Last week, I spent 31 minutes trying to explain the mechanics of cryptocurrency to my uncle, diving into the weeds of decentralized ledgers and proof-of-work protocols, only to realize halfway through that I was just using complex jargon to hide the fact that I don’t actually understand why a digital picture of a monkey is worth more than a house. It’s the same energy. We use these titles to bridge the gap between our desire for significance and the mundane nature of our actual tasks. We want to be prophets; we are actually just data entry clerks with better dental plans.
“The body instinctively guards against perceived threat. Inflated titles create psychic dissonance-the body recognizes the mismatch between the label and the reality, resulting in chronic, low-grade tension.”
The Director Deluge
This disconnect creates a peculiar kind of organizational chaos. When titles are untethered from function, it becomes impossible to understand who is actually responsible for anything. I once worked in an office with 11 different ‘Directors’ in a department of 21 people.
Department Structure (N=21)
Dir 1
Dir 2
Dir 3
(Visual representation of 11 ‘Directors’ vs. actual doers)
When everyone is a leader, no one is a doer. This ambiguity hinders collaboration because you spend more time navigating the ego-landmines of someone’s ‘Principal’ designation than actually solving the problem at hand.
The Price of Perceived Status
I’ll admit, I’ve played the game too. I once argued for 61 minutes with a HR manager to change my title from ‘Content Writer’ to ‘Narrative Designer’ because I thought it would help me get a car loan. I criticized the system while actively leveraging it for a tiny slice of perceived status. We are all complicit in this semantic fraud.

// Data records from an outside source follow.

/-- R101. -/
def Obligations.JpWritesPc : Prop :=
  ∀ nnn : Addr, decodeWord (0b0001#4 ++ nnn) = .jp nnn ∧
  ∀ s : State, ∃ t, exec (.jp nnn) s = .next t ∧ t.pc.toNat = nnn.toNat ∧ Frame s t (· = .pc)

/-- R102: the sum is not masked. -/
def Obligations.JpV0AddsV0 : Prop :=
  ∀ nnn : Addr, decodeWord (0b1011#4 ++ nnn) = .jpV0 nnn ∧
  ∀ s : State, ∃ t, exec (.jpV0 nnn) s = .next t ∧
    t.pc.toNat = nnn.toNat + (s.getV 0).toNat ∧ Frame s t (· = .pc)

/-- Derived from R103, for both values of CALL_LINK_MODE (its default is the spec's decision D4): SP goes round the
ring before the write, the link goes to the new top at the width of an entry, and PC to nnn. The clauses for an SP range
other than 0 to 11 (SP counts in its range, the entry is SP mod 12) and for an entry width other than 16 (the low bits of
the link are kept) are the model's own choice (log 27), not R103's. -/
def Obligations.CallPushesTheLink : Prop :=
  ∀ nnn : Addr, decodeWord (0b0010#4 ++ nnn) = .call nnn ∧
  ∀ s : State, ∃ t, exec (.call nnn) s = .next t ∧
    (s.params.spMax = 11 → t.sp = (s.sp + 1) % 12) ∧
    t.sp = (s.sp + 1) % (s.params.spMax + 1) ∧ t.pc.toNat = nnn.toNat ∧
    (s.params.callLinkMode = .returnAddress →
      t.stack[t.sp % 12].toNat = s.pc.toNat % 2 ^ s.params.stackEntryWidth ∧
      (16 ≤ s.params.stackEntryWidth → t.stack[t.sp % 12] = s.pc)) ∧
    (s.params.callLinkMode = .capacityConstant →
      t.stack[t.sp % 12].toNat = 0x000C % 2 ^ s.params.stackEntryWidth ∧
      (16 ≤ s.params.stackEntryWidth → t.stack[t.sp % 12] = 0x000C)) ∧
    Frame s t (fun q => q = .pc ∨ q = .sp ∨ q = .stack (stackSlot t.sp))

/-- Derived from R104: with return addresses pushed, up to 12 nested calls are undone by as many returns, and of 13
the innermost 12; the 13th return goes where the 13th call came from.
The ring is R27's, with SP in its range 0 to 11, and an entry holds a whole return address. -/
def Obligations.NestedCallsReturn : Prop :=
  ∀ (s : State) (calls : List (Word × Addr)), s.params.callLinkMode = .returnAddress →
    s.params.spMax = 11 → 16 ≤ s.params.stackEntryWidth → s.sp ≤ 11 →
    (calls.length ≤ 12 → ∃ t u, nestedCalls calls s = some t ∧
      returns calls.length t = some ((calls.map Prod.fst).reverse, u) ∧ u.sp = s.sp) ∧
    (calls.length = 13 → ∃ t u, nestedCalls calls s = some t ∧
      returns 13 t = some (((calls.map Prod.fst).reverse.take 12) ++ ((calls.map Prod.fst).drop 12), u))

/-- R105 and R106. -/
def Obligations.ImmediateSkips : Prop :=
  ∀ (x : Nibble) (kk : Byte),
    decodeWord (0b0011#4 ++ x ++ kk) = .seImm x kk ∧ decodeWord (0b0100#4 ++ x ++ kk) = .sneImm x kk ∧
    ∀ s : State,
      (∃ t, exec (.seImm x kk) s = .next t ∧ Frame s t (· = .pc) ∧
        t.pc.toNat = if s.getV x = kk then (s.pc.toNat + 2) % 65536 else s.pc.toNat) ∧
      (∃ t, exec (.sneImm x kk) s = .next t ∧ Frame s t (· = .pc) ∧
        t.pc.toNat = if s.getV x ≠ kk then (s.pc.toNat + 2) % 65536 else s.pc.toNat)

/-- R107 and R108. -/
def Obligations.RegisterSkips : Prop :=
  ∀ x y : Nibble,
    decodeWord (0b0101#4 ++ x ++ y ++ 0b0000#4) = .seReg x y ∧
    decodeWord (0b1001#4 ++ x ++ y ++ 0b0000#4) = .sneReg x y ∧
    (∀ p : Nibble, p ≠ 0 →
      (∃ w, decodeWord (0b0101#4 ++ x ++ y ++ p) = .nopUnmatched w) ∧
      ∃ w, decodeWord (0b1001#4 ++ x ++ y ++ p) = .nopUnmatched w) ∧
    ∀ s : State,
      (∃ t, exec (.seReg x y) s = .next t ∧ Frame s t (· = .pc) ∧
        t.pc.toNat = if s.getV x = s.getV y then (s.pc.toNat + 2) % 65536 else s.pc.toNat) ∧
      (∃ t, exec (.sneReg x y) s = .next t ∧ Frame s t (· = .pc) ∧
        t.pc.toNat = if s.getV x ≠ s.getV y then (s.pc.toNat + 2) % 65536 else s.pc.toNat)

/-- Derived from R251 (a final state is the spec's decision D22): the step of a final state is the identity on the
whole state. -/
def Obligations.FinalStatesStepToThemselves : Prop :=
  ∀ s : State, s.waiting = false → s.pc.toNat ≤ 0x0FFF →
    (s.memRead s.pc.toNat).toNat * 256 + (s.memRead (s.pc.toNat + 1)).toNat = 0x1000 + s.pc.toNat →
    s.isFinal = true ∧ step s = .next s

/-! ### Register loads and ALU -/

/-- R122, R123 and R124: VF changes only as the destination. -/
def Obligations.LoadsAndAddImmediate : Prop :=
  (∀ (x : Nibble) (kk : Byte),
    decodeWord (0b0110#4 ++ x ++ kk) = .ldImm x kk ∧ decodeWord (0b0111#4 ++ x ++ kk) = .addImm x kk ∧
    ∀ s : State,
      (∃ t, exec (.ldImm x kk) s = .next t ∧ t.getV x = kk ∧ Frame s t (· = .v x)) ∧
      (∃ t, exec (.addImm x kk) s = .next t ∧
        (t.getV x).toNat = ((s.getV x).toNat + kk.toNat) % 256 ∧ Frame s t (· = .v x))) ∧
  ∀ x y : Nibble, decodeWord (0b1000#4 ++ x ++ y ++ 0b0000#4) = .ldReg x y ∧
    ∀ s : State, ∃ t, exec (.ldReg x y) s = .next t ∧ t.getV x = s.getV y ∧ Frame s t (· = .v x)

/-- R125, R126 and R127, bit by bit; VF is not changed unless it is the destination. -/
def Obligations.BitwiseOperations : Prop :=
  ∀ x y : Nibble,
    decodeWord (0b1000#4 ++ x ++ y ++ 0b0001#4) = .or x y ∧
    decodeWord (0b1000#4 ++ x ++ y ++ 0b0010#4) = .and x y ∧
    decodeWord (0b1000#4 ++ x ++ y ++ 0b0011#4) = .xor x y ∧
    ∀ s : State,
      (∃ t, exec (.or x y) s = .next t ∧ Frame s t (· = .v x) ∧
        ∀ k, k < 8 → (t.getV x).getLsbD k = ((s.getV x).getLsbD k || (s.getV y).getLsbD k)) ∧
      (∃ t, exec (.and x y) s = .next t ∧ Frame s t (· = .v x) ∧
        ∀ k, k < 8 → (t.getV x).getLsbD k = ((s.getV x).getLsbD k && (s.getV y).getLsbD k)) ∧
      (∃ t, exec (.xor x y) s = .next t ∧ Frame s t (· = .v x) ∧
        ∀ k, k < 8 → (t.getV x).getLsbD k = ((s.getV x).getLsbD k ^^ (s.getV y).getLsbD k))

/-- R128 in the order of R121: the sum mod 256 in Vx, and the carry in VF unless VF is the destination. -/
def Obligations.AddWithCarry : Prop :=
  ∀ x y : Nibble, decodeWord (0b1000#4 ++ x ++ y ++ 0b0100#4) = .addReg x y ∧
  ∀ s : State, ∃ t, exec (.addReg x y) s = .next t ∧
    (t.getV x).toNat = ((s.getV x).toNat + (s.getV y).toNat) % 256 ∧
    (x ≠ 15 → (t.getV 15).toNat = if 255 < (s.getV x).toNat + (s.getV y).toNat then 1 else 0) ∧
    Frame s t (fun q => q = .v x ∨ q = .v 15)

/-- R129 and R130 in the order of R121: the difference mod 256 in Vx, and NOT borrow in VF unless VF is the
destination. -/
def Obligations.SubtractWithNotBorrow : Prop :=
  ∀ x y : Nibble,
    decodeWord (0b1000#4 ++ x ++ y ++ 0b0101#4) = .sub x y ∧
    decodeWord (0b1000#4 ++ x ++ y ++ 0b0111#4) = .subn x y ∧
    ∀ s : State,
      (∃ t, exec (.sub x y) s = .next t ∧
        (t.getV x).toNat = ((s.getV x).toNat + 256 - (s.getV y).toNat) % 256 ∧
        (x ≠ 15 → (t.getV 15).toNat = if (s.getV y).toNat ≤ (s.getV x).toNat then 1 else 0) ∧
        Frame s t (fun q => q = .v x ∨ q = .v 15)) ∧
      (∃ t, exec (.subn x y) s = .next t ∧
        (t.getV x).toNat = ((s.getV y).toNat + 256 - (s.getV x).toNat) % 256 ∧
        (x ≠ 15 → (t.getV 15).toNat = if (s.getV x).toNat ≤ (s.getV y).toNat then 1 else 0) ∧
        Frame s t (fun q => q = .v x ∨ q = .v 15))

/-- R131 and R132 in the order of R121: Vy shifted by one into Vx, and the bit shifted out in VF unless VF is the
destination. -/
def Obligations.ShiftsOfVy : Prop :=
  ∀ x y : Nibble,
    decodeWord (0b1000#4 ++ x ++ y ++ 0b0110#4) = .shr x y ∧
    decodeWord (0b1000#4 ++ x ++ y ++ 0b1110#4) = .shl x y ∧
    ∀ s : State,
      (∃ t, exec (.shr x y) s = .next t ∧ (t.getV x).toNat = (s.getV y).toNat / 2 ∧
        (x ≠ 15 → (t.getV 15).toNat = (s.getV y).toNat % 2) ∧
        Frame s t (fun q => q = .v x ∨ q = .v 15)) ∧
      (∃ t, exec (.shl x y) s = .next t ∧ (t.getV x).toNat = (s.getV y).toNat * 2 % 256 ∧
        (x ≠ 15 → (t.getV 15).toNat = (s.getV y).toNat / 128) ∧
        Frame s t (fun q => q = .v x ∨ q = .v 15))

/-- Derived from R133 (the free draw is the spec's decision D12, log 2): Vx is the free byte masked by kk, one byte per
execution; where kk has a 0 bit, so has Vx. -/
def Obligations.RandomIsMasked : Prop :=
  ∀ (x : Nibble) (kk : Byte), decodeWord (0b1100#4 ++ x ++ kk) = .rnd x kk ∧
  ∀ s : State, ∃ t, exec (.rnd x kk) s = .next t ∧
    t.getV x = Config.randomByte s.draws &&& kk ∧ t.draws = s.draws + 1 ∧
    (∀ k, kk.getLsbD k = false → (t.getV x).getLsbD k = false) ∧
    Frame s t (fun q => q = .v x ∨ q = .draws)

/-! ### Display -/

/-- R150. -/
def Obligations.ClsClearsEveryPixel : Prop :=
  decodeWord 0b0000000011100000 = .cls ∧
  ∀ s : State, ∃ t, exec .cls s = .next t ∧ (∀ row col, t.pixel row col = false) ∧
    Frame s t (fun q => ∃ row col, q = .pixel row col)

/-- Derived from R151 (that column 0 is the most significant bit is the spec's decision D7): the pixels the sprite
covers are inverted, no other part but VF changes, and VF says whether one of them was lit. -/
def Obligations.DrwInvertsTheCoveredPixels : Prop :=
  ∀ x y n : Nibble, decodeWord (0b1101#4 ++ x ++ y ++ n) = .drw x y n ∧
  ∀ s : State, ∃ t, exec (.drw x y n) s = .next t ∧
    (∀ row col, s.spriteCovers x y n row col → t.pixel row col = !s.pixel row col) ∧
    ((∃ row col, s.spriteCovers x y n row col ∧ s.pixel row col = true) → t.getV 15 = 1) ∧
    ((¬ ∃ row col, s.spriteCovers x y n row col ∧ s.pixel row col = true) → t.getV 15 = 0) ∧
    Frame s t (fun q => q = .v 15 ∨ ∃ row col, q = .pixel row col ∧ s.spriteCovers x y n row col)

The Cost of Hyper-Specialization
Grace M. once observed that the most confident people in any room are usually the ones with the simplest titles. The ‘Plumber,’ the ‘Surgeon,’ the ‘Pilot.’ They don’t need to wrap their labor in layers of conceptual fluff because their value is self-evident. There is, however, a massive amount of guesswork in what an ‘Engagement Ninja’ does when your quarterly revenue is tanking.
Burnout from Image
Exhausting to maintain the title’s image.
Narrow Silos
Loss of generalist skills.
The Data Storyteller
101 charts that mean nothing.
When every role must be ‘Senior’ or ‘Lead’ or ‘Specialist,’ we lose the ability to just be ‘Good.’ We are forced into narrow silos of fabricated expertise. The title demands a level of performance that the actual work cannot sustain.
The Quiet Power of Accuracy
We need to demand roles that are defined by what we do, not how we want to be perceived. If my job is to update spreadsheets and send emails, then let me be an ‘Email and Spreadsheet Coordinator.’ There is a quiet, honest power in that.
It allows for real career progression because you can actually measure growth when the starting point isn’t a nebulous cloud of buzzwords. And maybe, just maybe, it allows us to answer that dreaded party question without the micro-shrug and the gin-soaked anxiety.